I am a huge supporter of allowing highly skilled IT professionals to come to the UK where such skills do not exist here. However, we will never get those homegrown ‘highly skilled IT professionals’ unless we give them entry level jobs and train them. As I have said countless times‘IT professionals do not come fully formed from the womb’.

But, in the last year or so, the message really does seem to have got through. We have written several times recently about the surge in Apprenticeships in IT in the UK. Indeed we were delighted this week to read from e-skills that another 1,000 new IT apprenticeship vacancies were being created by ‘Atos, BT, Capgemini, Fujitsu, IBM and dozens of smaller companies.’ Even as I write this post, an email arrived from Lawrence Jones, the CEO of UKFast, announcing a £4.5m investment in taking on 50 graduates in Manchester this year and next.

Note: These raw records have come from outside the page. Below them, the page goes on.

-- ==== Sys2Proof/Laws/State.lean ====
section
/-!
SUPPORT. Which fields of State the named updates leave as they are: one lemma per update and field.
-/

namespace Sys2Proof.Machine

Yet more fantastic news.

The Indian offshore players, who make such a large part of their revenues from the UK, need to do much more in creating entry level IT jobs in the UK. There are some small examples but most players merely stress the number of UK employees they have – most of which have been taken on under TUPE arrangements.

But, as I said in the FT article, ‘We’ve turned a corner’. The more entry level jobs we create, the more youngsters will want to do IT at school or college. Then the more IT entrepreneurs we will create.